Thus, roses represent a perennial woody model featuring highly diverse morphological traits with a widespread growth range. Robust in vitro propagation, the feasibility of transformation or genetic modifications, and a genome in the process of being sequenced currently make roses an emerging model for woody perennial plants. Furthermore, a short juvenile phase accompanied by continuous flowering has made roses a special model for studying those traits that cannot be addressed with annual species, such as A. thaliana, or with other perennial species, e.g. Populus.

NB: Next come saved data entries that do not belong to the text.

-- ==== Sys2Proof/Laws/Ops.lean ====
section
/-! SUPPORT. One lemma per shared operation that says everything it can do; callers cite these and do not unfold. -/

namespace Sys2Proof.Machine

/-- The halt check lets nothing through in a halted engine (60 R75). -/
theorem Engine.unlessHalted_of_fault {e : Engine} (f : Engine → Engine) (h : e.fault ≠ 0) : e.unlessHalted f = e :=
  if_pos (e.halted_iff.mpr h)

/-- The halt check is not in the way in an engine without a fault. -/
theorem Engine.unlessHalted_of_no_fault {e : Engine} (f : Engine → Engine) (h : e.fault = 0) :
    e.unlessHalted f = f e := by
  simp [Engine.unlessHalted, h]

/-- In an open phase the protocol check lets the effect through (41 R54, R55). -/
theorem Engine.whenOpen_of_open {e : Engine} (f : Engine → Engine) (h : e.phase = .initialised ∨ e.phase = .accumulating) :
    e.whenOpen f = f e := by
  simp [Engine.whenOpen, h]

/-- In IDLE and FINALISED the protocol check raises ProtocolViolation (60 R72). -/
theorem Engine.whenOpen_of_closed {e : Engine} (f : Engine → Engine) (h : e.phase = .idle ∨ e.phase = .finalised) :
    e.whenOpen f = e.raise .protocolViolation := by
  simp [Engine.whenOpen, (Phase.not_isOpen_iff e.phase).mpr h]

/-- What one command on the addressed engine answers when that engine exists. -/
theorem onAddressed_of_engine {s : State} {e : Engine} (f : Engine → Engine) (h : s.engines[s.addressed]? = some e) :
    onAddressed f s = .next (s.withEngine (e.unlessHalted f)) := by
  simp [onAddressed, h]

/-- Everything one command on the addressed engine can do when it answers a next state. -/
theorem onAddressed_next {f : Engine → Engine} {s t : State} (h : onAddressed f s = .next t) :
    ∃ e, s.engines[s.addressed]? = some e ∧ t = s.withEngine (e.unlessHalted f) := by
  unfold onAddressed at h
  split at h
  · next e he => exact ⟨e, he, by simpa using h.symm⟩
  · cases h

/-- The frame of one command: the host's list, the addressed number, the reset count, the number of engines and every
engine but the addressed one are as before (10 R19, 60 R81). -/
theorem onAddressed_frame {f : Engine → Engine} {s t : State} (h : onAddressed f s = .next t) :
    t.host = s.host ∧ t.addressed = s.addressed ∧ t.resets = s.resets ∧ t.engines.length = s.engines.length ∧
      ∀ j, j ≠ s.addressed → t.engines[j]? = s.engines[j]? := by
  obtain ⟨e, -, rfl⟩ := onAddressed_next h
  refine ⟨rfl, rfl, rfl, by simp, fun j hj => ?_⟩
  simpa using List.getElem?_set_ne (Ne.symm hj)

/-- Writing back the engine that stands there changes nothing. -/
theorem State.withEngine_self {s : State} {e : Engine} (h : s.engines[s.addressed]? = some e) : s.withEngine e = s := by
  have hset : s.engines.set s.addressed e = s.engines := by
    apply List.ext_getElem?
    intro j
    by_cases hj : s.addressed = j
    · subst hj; rw [List.getElem?_set_self', h]; rfl
    · exact List.getElem?_set_ne hj
  unfold State.withEngine
  rw [hset]

/-- Each engine after the reset event (10 R17, 70 R85). -/
theorem State.resetEngines_getElem? (s : State) (k : Nat) :
    s.resetEngines.engines[k]? = s.engines[k]?.map fun _ => Engine.afterReset (Config.crcReset s.resets k) := by
  simp

/-- The reset event keeps the number of engines. -/
theorem State.resetEngines_length (s : State) : s.resetEngines.engines.length = s.engines.length := by simp

/-- The fold of `update` taken apart at its first byte (42 R60). -/
@[simp] theorem foldBytes_nil (v : Word) : foldBytes v [] = v := rfl

/-- The fold of `update` taken apart at its first byte (42 R60). -/
@[simp] theorem foldBytes_cons (v : Word) (b : Byte) (bs : List Byte) :
    foldBytes v (b :: bs) = foldBytes (update v b) bs := rfl

end Sys2Proof.Machine
end

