/-! ## Witnesses: the hypotheses of each statement, met together by a concrete state and operands -/

theorem witness_EveryWordDecodesByItsOpField :
    (0x0FF#10).toNat ≤ 0x0FF ∧ (0x100 ≤ (0x100#10).toNat ∧ (0x1FF#10).toNat ≤ 0x1FF) ∧
    (0x200 ≤ (0x200#10).toNat ∧ (0x2FF#10).toNat ≤ 0x2FF) ∧ 0x300 ≤ (0x300#10).toNat := by decide
theorem witness_DecodeOfEncodeGivesTheInstruction :
    Instr.init.oneWord = true ∧ (Instr.update 0xFF).oneWord = true ∧ Instr.final.oneWord = true ∧
    (Instr.reserved 0xFF).oneWord = true := by decide
theorem witness_RecognisedWordsAreTheExpansion : recogniseChecksum [0x1AB, 0x220, 0x3FF] = some [0x20] := by decide
theorem witness_IgnoredFieldChangesNothing :
    (0x100#10).extractLsb' 8 2 = 0b01#2 ∧ (0x1FF#10).extractLsb' 8 2 = 0b01#2 ∧
    (0x300#10).extractLsb' 8 2 = 0b11#2 ∧ (0x3FF#10).extractLsb' 8 2 = 0b11#2 ∧
    (block 7 .initialised 0).engines[(block 7 .initialised 0).addressed]? = some ⟨7, .initialised, 0⟩ ∧
    Phase.initialised.isOpen = true := by decide
theorem witness_InitLoadsTheSeed :
    (0x1FF#10).extractLsb' 8 2 = 0b01#2 ∧
    (block 7 .idle 0).engines[(block 7 .idle 0).addressed]? = some ⟨7, .idle, 0⟩ := by decide
theorem witness_UpdateFoldsTheByte_open :
    (0x2FF#10).extractLsb' 8 2 = 0b10#2 ∧
    (block 7 .initialised 0).engines[(block 7 .initialised 0).addressed]? = some ⟨7, .initialised, 0⟩ ∧
    (block 7 .accumulating 0).engines[(block 7 .accumulating 0).addressed]? = some ⟨7, .accumulating, 0⟩ := by decide
theorem witness_UpdateFoldsTheByte_closed :
    (block 7 .idle 0).engines[(block 7 .idle 0).addressed]? = some ⟨7, .idle, 0⟩ ∧
    (block 7 .finalised 0).engines[(block 7 .finalised 0).addressed]? = some ⟨7, .finalised, 0⟩ := by decide
theorem witness_FinalComplementsTheRegister_open :
    (0x3FF#10).extractLsb' 8 2 = 0b11#2 ∧
    (block 7 .initialised 0).engines[(block 7 .initialised 0).addressed]? = some ⟨7, .initialised, 0⟩ ∧
    (block 7 .accumulating 0).engines[(block 7 .accumulating 0).addressed]? = some ⟨7, .accumulating, 0⟩ := by decide
theorem witness_FinalComplementsTheRegister_closed :
    (block 7 .idle 0).engines[(block 7 .idle 0).addressed]? = some ⟨7, .idle, 0⟩ ∧
    (block 7 .finalised 0).engines[(block 7 .finalised 0).addressed]? = some ⟨7, .finalised, 0⟩ := by decide
theorem witness_ReservedRaisesIllegalCommand :
    (0x0FF#10).extractLsb' 8 2 = 0b00#2 ∧
    (block 7 .accumulating 0).engines[(block 7 .accumulating 0).addressed]? = some ⟨7, .accumulating, 0⟩ := by decide
theorem witness_ChecksumLeavesTheChecksum :
    (block 7 .idle 0).engines[(block 7 .idle 0).addressed]? = some ⟨7, .idle, 0⟩ := by decide
theorem witness_HaltedEngineIgnoresEveryCommand :
    (block 7 .finalised 2).engines[(block 7 .finalised 2).addressed]? = some ⟨7, .finalised, 2⟩ ∧ (2 : Field2) ≠ 0 := by
  decide
theorem witness_CommandForNoEngineStops :
    ((block 7 .idle 0).address 2).engines.length ≤ ((block 7 .idle 0).address 2).addressed := by decide
theorem witness_CommandLeavesTheRestAlone_fault :
    answered (exec (.update 0) (block 7 .idle 0)) = some (block 7 .idle 1) ∧ (1 : Field2) ≠ 0 ∧ 0 ≠ (block 7 .idle 0).addressed := by
  decide
theorem witness_CommandLeavesTheRestAlone_reserved :
    answered (exec (.reserved 0xFF) (block 7 .accumulating 0)) = some (block 7 .accumulating 2) := by decide
theorem witness_FaultsExactlyInTheStatedCases :
    (block 7 .finalised 0).engines[(block 7 .finalised 0).addressed]? = some ⟨7, .finalised, 0⟩ := by decide
theorem witness_RaiseSetsOnlyTheFaultBit :
    (block 7 .finalised 0).engines[(block 7 .finalised 0).addressed]? = some ⟨7, .finalised, 0⟩ ∧
    raised .finalised .final = some .protocolViolation ∧ raised .finalised (.reserved 0) = some .illegalCommand := by decide
theorem witness_StepRunsTheDecodedInstruction :
    (driven 7 .idle 0 [.command 1 0x2FF, .wait]).host = .command 1 0x2FF :: [.wait] ∧
    decodeTableWord 10 0x3FF = some .final := by decide
theorem witness_StepIsTheStepFunction :
    (0x0FF#10).extractLsb' 8 2 = 0b00#2 ∧ (0x1FF#10).extractLsb' 8 2 = 0b01#2 ∧ (0x2FF#10).extractLsb' 8 2 = 0b10#2 ∧
    (0x3FF#10).extractLsb' 8 2 = 0b11#2 ∧
    (driven 7 .idle 0 [.command 1 0x2FF]).host = .command 1 0x2FF :: [] ∧
    (driven 7 .idle 0 [.command 1 0x2FF]).engines[1]? = some ⟨7, .idle, 0⟩ := by decide
theorem witness_PhaseFollowsTheTransitionTable :
    (driven 7 .accumulating 0 [.command 1 0x300]).host = .command 1 0x300 :: [] ∧
    (driven 7 .accumulating 0 [.command 1 0x300]).engines[1]? = some ⟨7, .accumulating, 0⟩ := by decide
theorem witness_WaitingChangesNothing :
    (driven 7 .idle 0 []).host = [] ∧ (driven 7 .idle 0 [.wait, .reset]).host = .wait :: [.reset] := by decide
theorem witness_ResetEventGivesResetEngines :
    (driven 7 .finalised 1 [.reset, .wait]).host = .reset :: [.wait] := by decide
theorem witness_OnlyResetClearsFault_other :
    answered (step (driven 7 .idle 1 [.command 1 0x100])) = some (driven 7 .idle 1 []) ∧
    (driven 7 .idle 1 [.command 1 0x100]).engines[1]? = some ⟨7, .idle, 1⟩ := by decide
theorem witness_OnlyResetClearsFault_reset :
    (answered (step (driven 7 .idle 1 [.reset]))).isSome = true ∧
    (driven 7 .idle 1 [.reset]).engines[1]? = some ⟨7, .idle, 1⟩ := by decide
theorem witness_HaltedUntilReset :
    answered (runSteps 2 (driven 7 .idle 1 [.command 1 0x100, .command 0 0x000, .reset])) =
      some { engines := [⟨0x5A5A5A5A, .idle, 2⟩, ⟨7, .idle, 1⟩], addressed := 0, host := [.reset], resets := 0 } ∧
    (((driven 7 .idle 1 [.command 1 0x100, .command 0 0x000, .reset]).host.take 2).all fun ev => !ev.isReset) = true := by
  decide
theorem witness_CrcHasNoOtherWriter :
    answered (step (driven 7 .accumulating 0 [.command 1 0x300])) = some (driven 0xFFFFFFF8 .finalised 0 []) ∧
    (0xFFFFFFF8#32) ≠ 7 := by decide
theorem witness_ResetLeavesIdleEngines :
    Engine.afterReset 9 ∈ (State.afterReset [8, 9]).engines := by decide
theorem witness_ResetMeetsTheInvariant : ([8, 9] : List Word) ≠ [] := by decide
theorem witness_EveryStepKeepsTheInvariant :
    (driven 7 .accumulating 0 [.command 1 0x100]).Inv ∧
    answered (step (driven 7 .accumulating 0 [.command 1 0x100])) = some (driven 0xFFFFFFFF .initialised 0 []) := by
  constructor
  · refine ⟨by decide, ?_⟩
    simp [driven, block, Engine.ok, Engine.afterReset]
  · decide
theorem witness_StatusIsAtMostEleven :
    (block 7 .finalised 2).Inv ∧ Engine.mk 7 .finalised 2 ∈ (block 7 .finalised 2).engines := by
  constructor
  · refine ⟨by decide, ?_⟩
    simp [block, Engine.ok, Engine.afterReset]
  · decide
theorem witness_CrcIsNotReadInIdle :
    (driven 7 .idle 0 [.command 1 0x220]).Alike (driven 8 .idle 0 [.command 1 0x220]) :=
  ⟨.cons (.inl rfl) (.cons (.inr ⟨rfl, rfl, rfl⟩) .nil), rfl, rfl, rfl⟩
theorem witness_NoUpdateOrFinalBeforeInit :
    ([8, 9] : List Word)[1]? = some 9 ∧ (0x2FF#10).extractLsb' 8 2 = 0b10#2 ∧ (0x300#10).extractLsb' 8 2 = 0b11#2 := by
  decide
theorem witness_TableFromPowersOfTwo : (127 : Byte).toNat < 128 := by decide
theorem witness_TableBytesArePermutations : tableRead 0xFF = tableRead (0x0F ^^^ 0xF0) := by decide
theorem witness_UpdateDatapathBitByBit : (7 < 8) ∧ (8 ≤ 8 ∧ 8 < 32) ∧ (8 ≤ 31 ∧ 31 < 32) := by decide
theorem witness_FinaliseInvolutionUpdateBijection :
    (block 7 .finalised 0).engines[(block 7 .finalised 0).addressed]? = some ⟨7, .finalised, 0⟩ := by decide
theorem witness_EmptySequenceGivesZero :
    (driven 7 .accumulating 0 [.command 1 0x100, .command 1 0x300]).engines[1]? = some ⟨7, .accumulating, 0⟩ ∧
    (driven 7 .accumulating 0 [.command 1 0x100, .command 1 0x300]).host =
      .command 1 0x100#10 :: .command 1 0x300#10 :: [] := by decide
theorem witness_TwoByteChecksumsAreDistinct :
    checksum [0x61, 0x62] = checksum [0x60 ^^^ 0x01, 0x62] ∧ (0x61 : Byte) ≠ 0x62 := by decide
theorem witness_ChecksumCommandsComputeTheChecksum_run :
    (driven 7 .finalised 0 [.command 1 0x100, .command 1 0x261, .command 1 0x300, .wait]).host =
      (expand [0x61]).map (.command 1) ++ [.wait] ∧
    (driven 7 .finalised 0 []).engines[1]? = some ⟨7, .finalised, 0⟩ ∧ ([0x61] : List Byte) = [0x61] ++ [] := by decide
theorem witness_ChecksumCommandsComputeTheChecksum_halted :
    (driven 7 .finalised 1 [.command 1 0x100, .command 1 0x300]).host = (expand []).map (.command 1) ++ [] ∧
    (driven 7 .finalised 1 []).engines[1]? = some ⟨7, .finalised, 1⟩ ∧ (1 : Field2) ≠ 0 := by decide
theorem witness_ChecksumIsItsExpansion :
    (driven 7 .idle 0 [.command 1 0x100, .command 1 0x300, .wait]).host =
      (encode (.checksum [])).map (.command 1) ++ [.wait] ∧ (driven 7 .idle 0 []).addressed = 1 ∧
    (driven 7 .idle 0 []).engines[1]? = some ⟨7, .idle, 0⟩ := by decide
theorem witness_InterleavingsDoNotMatter :
    (driven 7 .idle 0 [.command 0 0x100, .wait, .command 1 0x100, .reset]).host =
      [.command 0 0x100, .wait, .command 1 0x100] ++ [.reset] ∧
    ([.command 0 0x100, .wait, .command 1 0x100] : List HostEvent).all (HostEvent.isPlain 2) = true ∧
    (driven 7 .idle 0 []).engines.length = 2 ∧ (driven 7 .idle 0 []).engines[1]? = some ⟨7, .idle, 0⟩ := by decide
theorem witness_ComputationEndsWithItsChecksum :
    recogniseChecksum (wordsFor 1 [.command 1 0x1AB, .command 0 0x100, .command 1 0x220, .wait, .command 1 0x300]) =
      some [0x20] ∧
    ([.command 1 0x1AB, .command 0 0x100, .command 1 0x220, .wait, .command 1 0x300] : List HostEvent).all
      (HostEvent.isPlain (driven 7 .idle 0 []).engines.length) = true ∧
    (driven 7 .idle 0 []).engines[1]? = some ⟨7, .idle, 0⟩ := by decide
theorem witness_ChecksumForgetsTheHistory :
    (block 7 .finalised 0).engines[(block 7 .finalised 0).addressed]? = some ⟨7, .finalised, 0⟩ ∧
    State.reset.engines[State.reset.addressed]? = some ⟨0, .idle, 0⟩ := by decide
theorem witness_AssemblerLinesEmitTheirWords : 255 < 256 ∧ 1023 < 1024 ∧ 256 ≤ 256 ∧ 1024 ≤ 1024 := by decide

2. Current status of floral transition study in roses

As woody perennial plants, the regulatory mechanisms of rose flowering receive much less attention than model annual herbaceous species like Arabidopsis or rice. Although many genes from Arabidopsis or rice can be identified or predicted (Remay et al., 2009), the functional significance of these genes awaits critical experimental evaluation to build up the gene-regulatory-networks for rose. Currently, the Arabidopsis TFL1 gene in rose (RoKSN) is the only gene related to flowering time regulation which has been functionally characterized.

2.1. TFL1 homologs are important regulators of rose flowering

The study of flowering time in roses has a long history. Semeniuk (1971) first proposed that one homozygous recessive locus, RB (for recurrent flowering), controlled the CF behavior in roses about 35 years after Cajlacjan proposed the hypothesis of florigen (Cajlacjan, 1937). However, only until 2002 Crespel et al. (2002) mapped the RB gene and found it to co-localize with RoSPINDLY, an Arabidopsis gene involved in gibberellin signaling, although these findings have not been replicated with larger populations (Spiller et al., 2011). In 2012 and 2014, the Foucher lab used QTL mapping combined with candidate gene approaches, transformation, as well as association genetic methods to show that rose RoKSN or strawberry FvKSN, putative orthologs of Arabidopsis TERMINAL FLOWER LIKE 1 (TFL1), were very likely underlying the CF phenotype (Iwata et al., 2012, Randoux et al., 2014). Similar to Arabidopsis TFL1 (Andres and Coupland, 2012, Fornara et al., 2010), through competing for RoFD with RoFT, RoKSN regulates flowering via modulating accumulation of floral integrators like RoFT, RoAP1, RoLFY, and RoSOC1 (Randoux et al., 2014). Interestingly, the TFL1 ortholog (PtTFL1) is also very important for the onset of flowering in Poplus tremuloides (Mohamed et al., 2010). Therefore, the TFL1-mediated regulation of flowering seems to be conserved in woody plants.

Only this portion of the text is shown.